## PROBLEM DESCRIPTION
Reproduce each line from the records that holds "incarn".

## GIVEN DATA
-- ==== Sys2Proof/Machine/SpindleOps.lean ====
section
/-!
DEFINITION. The spindle ports: attempts of the Bridgekeeper, the loss of a die, answers to what a die was asked (13).
-/

namespace Sys2Proof.Machine

/-- A spindle port of the grade that start-up BIST found fit and the LINKS section enables. -/
def State.portFitted (s : State) (d : Nat) : Bool := decide (d < s.nDies) && !(s.die d).unfit

/-- Dies may be powered: from PHASE LINKS on (02 Table 2; 13 R385, R390). -/
def State.mayPower (s : State) : Bool :=
  (s.chip.phase == .links || s.chip.phase == .hosts || s.chip.phase == .running) && !s.dbg.pinDriving

/-- The dies in the order in which they are powered: that of the LINKS section, then by index (02 R51; 13 R382). -/
def State.dieOrder (s : State) : List Nat :=
  let first := match s.chip.cfg with
    | some c => if c.defaults then [] else Config.linksDieOrder c.links
    | none => []
  (first ++ List.range s.nDies).eraseDups

/-- It is the die's turn to be powered (13 R382): every fitted die before it whose domain is ON has been, and 5 ms have passed since the last one. -/
def State.dieTurn (s : State) (d : Nat) : Bool :=
  ((s.dieOrder.takeWhile fun e => e != d).all fun e => !s.portFitted e || !s.domainOn (dieDomain e) || (s.die e).state != .off) &&
  (List.range s.nDies).all fun e => e == d || !(s.die e).pwrEn || decide ((s.die e).onSince.toNat + 5000 ≤ s.now.toNat)

/-- An attempt begins: DIE_PWR_EN asserted (13 R383 step 1). -/
def Spindle.attempt (now : BitVec 64) (x : Spindle) : Spindle :=
  { x with
    pwrEn := true, onSince := now, stepAt := now, state := .powering, step := .power
    attempts := if x.attempts = 255 then 255 else x.attempts + 1, lost := false }

/-- A step of an attempt begins. -/
def Spindle.toStep (now : BitVec 64) (n : SpStep) (x : Spindle) : Spindle := { x with step := n, stepAt := now }

/-- Microseconds that a step may take (13 R383); none for the zero fill. -/
def SpStep.bound : SpStep → Option Nat
  | .power => Option.some 50000
  | .lanes => Option.some 2000
  | .parameters => Option.some 1000
  | .credits => Option.some 10
  | _ => Option.none

/-- An attempt fails with a CAUSE: DIE_PWR_EN is deasserted; the wait of R384 follows, or the port stays ABSENT. -/
def Spindle.fail (x : Spindle) (now : BitVec 64) (cause : BitVec 4) : Spindle :=
  { x with
    pwrEn := false, offSince := now, step := .none, cause := cause
    state := if 8 ≤ x.fails then .absent else .backoff, fails := if 8 ≤ x.fails then x.fails else x.fails + 1 }

/-- Milliseconds of the wait after a failed attempt. -/
def backoffMs (fails : Nat) : Nat := 2 ^ (fails - 1)

/-- An attempt is past its power step. -/
def Spindle.pastPower (x : Spindle) : Bool := x.step != .none && x.step != .power

/-- Ten seconds from now. -/
def State.in10s (s : State) : BitVec 64 := s.now + 10000000

/-! ### A lost die (13 R388, R389) -/

/-- Lathe requests to a die end: reads with SPINDLE_ERROR DIE_LOST, writes likewise (13 Table 3). -/
def State.dropLatheWork (s : State) (d : Nat) : State :=
  let s := s.lathes.foldl (fun s e => (e.2.reads.filter fun u => u.die == some d).foldl
    (fun s u => s.failRead e.1 u.slot 0x22 3 fun u => u.spa) s) s
  s.lathes.foldl (fun s e => (e.2.writes.filter fun u => u.die == some d).foldl (fun s u => s.ackWrite e.1 u.slot .dieLost) s) s

/-- Requests of other sleds to a lost die are answered DIE_LOST. -/
def State.remoteLost (s : State) (d : Nat) : State :=
  let gone := s.remotes.filter fun q => q.die == d
  let s := { s with remotes := s.remotes.filter fun q => q.die != d }
  gone.foldl (fun s q => s.sendHub q.sender (.dataAnswer q.id .dieLost [])) s

/-- Step 2: every outstanding request to the die ends; core requests forwarded to it, and its own, are discarded. -/
def State.endDieRequests (s : State) (d : Nat) : State :=
  let s := s.dropLatheWork d
  let s := (s.bar2Reads.filter fun q => q.die == d).foldl State.bar2Lost s
  let s := (s.bar2Writes.filter fun q => q.die == d).foldl (fun s q => s.putAcked q.id .dieLost) s
  let f : Spindle → Spindle := fun x => { x with xlt := x.xlt.filter fun q => q.target != d && q.die != d }
  let s := { s with spindles := s.spindles.map fun (e : Nat × Spindle) => (e.1, f e.2) }
  (s.remoteLost d).pumpInvAcks

/-- Zero fills of a lost die end with it: a return that waited completes, a grant that waited is looked at again. -/
def State.endDieFills (s : State) (d : Nat) : State :=
  let back := (s.returning.map fun r => r.1 == d).getD false
  let s := { s with zeroFill := s.zeroFill.filter fun z => z.1 != d }
  if back then s.endCommand resOk 0
  else if s.mailbox.busy ∧ s.mailbox.code = 7 ∧ s.cascade.forwarded.isNone then s.runGrant (benchArg s.mailbox.arg) else s

/-- A bench of this hub holds a grant on the die, or has a core of a placement on it. -/
def State.benchOnDie (s : State) (b d : Nat) : Bool :=
  ((s.bench b).grants.any fun g => g.hub == 255 && g.die == d) ||
  s.placements.any fun p => p.home == s.hubId && p.bench == b && p.cores.any fun c => c.hub == s.hubId && c.die == d

/-- A guest loses its state on a lost die, and its home is asked to sweep the bench (16 R481). -/
def State.guestOffDie (s : State) (g d : Nat) : State :=
  match s.guest g with
  | none => s
  | some x =>
    let onIt : Placement → Bool := fun p => p.home == x.home && p.bench == x.bench && p.cores.any fun c => c.hub == s.hubId && c.die == d
    if ¬ x.grants.any (fun e => e.die == d) ∧ ¬ s.placements.any onIt then s else
    let s := s.setGuest g (some { x with grants := x.grants.filter fun e => e.die != d })
    let s := { s with
      recovery := { s.recovery with tallies := s.recovery.tallies.filter fun t => !(t.owner == benchOwner (256 + g) && (t.kind == 0x10 || t.kind == 0x0A) && t.unit == d) }
      placements := s.placements.map fun p => if onIt p then { p with cores := p.cores.filter fun c => !(c.hub == s.hubId && c.die == d) } else p }
    s.sendHub x.home (.askSweep x.bench x.incarn)

/-- A die in UP or RECOVERY is lost (13 R388): out of the placement map, its requests, translations and benches ended, bench 0 told; DIE_PWR_EN is deasserted for 100 ms (R389). -/
def State.dieLost (s : State) (d : Nat) (cause : BitVec 4) : State :=
  let dap := (s.die d).sent.any (fun u => u.key == .dap) || (s.die d).queue.any fun q => q.msg.key == .dap
  let s := if dap then s.modDebug Debug.atHole else s
  let s := s.modDie d fun x => { x with
    state := .backoff, step := .none, cause := cause, pwrEn := false, offSince := s.now, lost := true, fails := 0, attempts := 0
    heldMsgs := [], queue := [], sent := [], turns := 0, crcRun := 0, failedRecovery := none, scrubbing := false }
  let s := ((s.dropEntries fun e => e.onDie d 0 (2 ^ 36)).endDieRequests d).modDie d fun x => { x with queue := [] }
  let benches := s.liveBenches.filter fun b => s.benchOnDie b d && ((s.bench b).state == .active || (s.bench b).state == .held)
  let s := benches.foldl (fun s b => s.startSweep b 4 false false) s
  let s := (s.cascade.guests.map Prod.fst).foldl (fun s g => s.guestOffDie g d) s
  let s := (s.endDieFills d).notice 0 0x0B 0 noRing (BitVec.ofNat 64 d) (BitVec.ofNat 32 benches.length) 0
  s.logFault 4 1 (BitVec.ofNat 64 d) (cause.setWidth 64)

/-- The die is UP or in RECOVERY, so it can be lost. -/
def Spindle.inService (x : Spindle) : Bool := x.state == .up || x.state == .recovery

/-- A cause that loses a die in service, and fails an attempt under way. -/
def State.dieCause (s : State) (d : Nat) (cause : BitVec 4) : State :=
  if (s.die d).inService then s.dieLost d cause
  else if (s.die d).step ≠ SpStep.none then s.modDie d fun x => x.fail s.now cause else s

/-- A request to the die has been outstanding for 2 ms. -/
def State.dieOverdue (s : State) (d : Nat) : Bool := (s.die d).sent.any fun u => decide (u.since.toNat + 2000 ≤ s.now.toNat)

/-- A message of the HOLD class (13 R372). -/
def DieMsg.isHold : DieMsg → Bool
  | .hold _ _ _ => true
  | .release _ _ _ _ => true
  | _ => false

/-- Retraining in place has succeeded (13 R386): UP, what waited is sent, HOLD messages first (R372), and requests go on at their credit boundary. -/
def State.portResumes (s : State) (d : Nat) : State :=
  let held := (s.die d).heldMsgs
  let s := s.modDie d fun x => { x with state := .up, recoveries := x.recoveries + 1, heldMsgs := [] }
  let s := (held.filter DieMsg.isHold ++ held.filter fun m => !m.isHold).foldl (fun s m => s.sendDie d m) s
  s.pumpPort d (s.die d).queue.length

/-! ### Core requests (13 R370, R377, R380; 10 R300) -/

/-- Number of a forwarded core request at the die that serves it. -/
def xltKey (die id : Nat) : Nat := 3 * (8 * id + die) + 1

/-- Where a core request goes. -/
inductive CoreTo where
  /-- a die of this hub -/
  | die (d off : Nat)
  /-- a die of another hub -/
  | hub (h d off : Nat)
  /-- a pin violation, with the DVA -/
  | violation (addr : Nat)
  /-- the reload of its pin is under way -/
  | wait
  deriving DecidableEq, Repr

/-- A reload of a pinned entry that a DVA needs is under way (10 R300). -/
def State.pinComing (s : State) (o va : Nat) : Bool :=
  s.hearth.refilling ||
  s.headstock.misses.any fun m => m.bench == o && m.modeD && m.waiters.any fun w =>
    match w with
    | .pinLoad z => decide (m.page * 4096 / 2 ^ z = va / 2 ^ z)
    | _ => false

/-- The target of a core request of an owner, whose core stands in this placement: a coordinate names a core of that placement only (01 R28; 13 R370). -/
def State.coreTo (s : State) (o : Nat) (p : Placement) (target : XltTarget) (write : Bool) (len : Nat) : CoreTo :=
  match target with
  | .dva va =>
    match s.lookup o true 0 va with
    | some e =>
      let d := e.frame / 2 ^ 36
      let off := e.frame % 2 ^ 36
      if e.pin ∧ e.target = 0 ∧ (e.w ∨ ¬ write) ∧ s.dieMapped d ∧ s.holds o d off (2 ^ e.size) then .die d (off + va % 2 ^ e.size)
      else if s.pinComing o va then .wait else .violation va
    | none => if s.pinComing o va then .wait else .violation va
  | .coord n row col off =>
    if n ≠ p.number ∨ 512 * 1024 < off + len ∨ p.state = .releasing then .violation 0 else
    match p.coreAt row col with
    | some c => if c.hub = s.hubId then .die c.die (dieScr c.core off) else .hub c.hub c.die (dieScr c.core off)
    | none => .violation 0

/-- REFUSED for a core request. -/
def State.refuseCore (s : State) (d id : Nat) : State := s.sendDie d (.xltAnswer id true false [])

/-- A core raises a hold cause of its bench (05 R126; 13 R370, R371): the bench of this hub is held; the home of a guest is told. -/
def State.coreCause (s : State) (o cause : Nat) (address : BitVec 64) (core : BitVec 32) : State :=
  if o < 256 then s.holdFor o cause address core else
  match s.guest (o - 256) with
  | some x => s.sendHub x.home (.coreCause x.bench x.incarn cause address core)
  | none => s

/-- A pin violation (13 R370): REFUSED, and the bench is held with cause PIN_VIOLATION. -/
def State.pinViolation (s : State) (o d core id addr : Nat) : State :=
  (s.refuseCore d id).coreCause o 1 (BitVec.ofNat 64 addr) (BitVec.ofNat 32 (d * 256 + core))

/-- XLT credits of an owner in use at a die: headers and blocks (13 R377). -/
def Spindle.xltUsed (x : Spindle) (o : Nat) : Nat × Nat :=
  let mine := x.xlt.filter fun q => q.bench == o
  (mine.length, mine.foldl (fun n q => n + q.blocks) 0)

/-- XLT credits in use at a die: headers and blocks, at most 256 and 512 (13 R375 Table 2). -/
def Spindle.xltTotal (x : Spindle) : Nat × Nat := (x.xlt.length, x.xlt.foldl (fun n q => n + q.blocks) 0)

/-- The answer of the die that served a core request: data, poison or REFUSED; nothing for a read of a cut bench or a lost die (13 Table 3, R378). -/
def State.answerCore (s : State) (q : XltReq) (status : MemStatus) (data : List Byte) : State :=
  let s := s.modDie q.die fun x => { x with xlt := x.xlt.filter fun r => r.id != q.id }
  let s := s.pumpInvAcks
  if q.chaff ∧ ¬ q.write then s else
  match status with
  | .ok => s.sendDie q.die (.xltAnswer q.id false false data)
  | .dieEcc => s.sendDie q.die (.xltAnswer q.id false true data)
  | .ledgerEcc => s.sendDie q.die (.xltAnswer q.id false true data)
  | .writeRefused => s.refuseCore q.die q.id
  | .dieLost => s

/-- The answer to a BAR2 read (13 R381, Table 3). -/
def State.answerBar2 (s : State) (q : Bar2Req) (status : MemStatus) (data : List Byte) : State :=
  let t := { s with bar2Reads := s.bar2Reads.filter fun r => r.id != q.id }
  match status with
  | .ok => t.complete q.port q.fn q.hid (q.spa.toNat % 4096) .ok data
  | .writeRefused => t.complete q.port q.fn q.hid (q.spa.toNat % 4096) .ok data
  | .dieLost => s.bar2Lost q
  | _ => (t.complete q.port q.fn q.hid (q.spa.toNat % 4096) .poisoned data).logError 4 2 q.spa (BitVec.ofNat 64 (q.port + 256 * q.fn))

end Sys2Proof.Machine
end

## TASK RESPONSE
    s.sendHub x.home (.askSweep x.bench x.incarn)
  | some x => s.sendHub x.home (.coreCause x.bench x.incarn cause address core)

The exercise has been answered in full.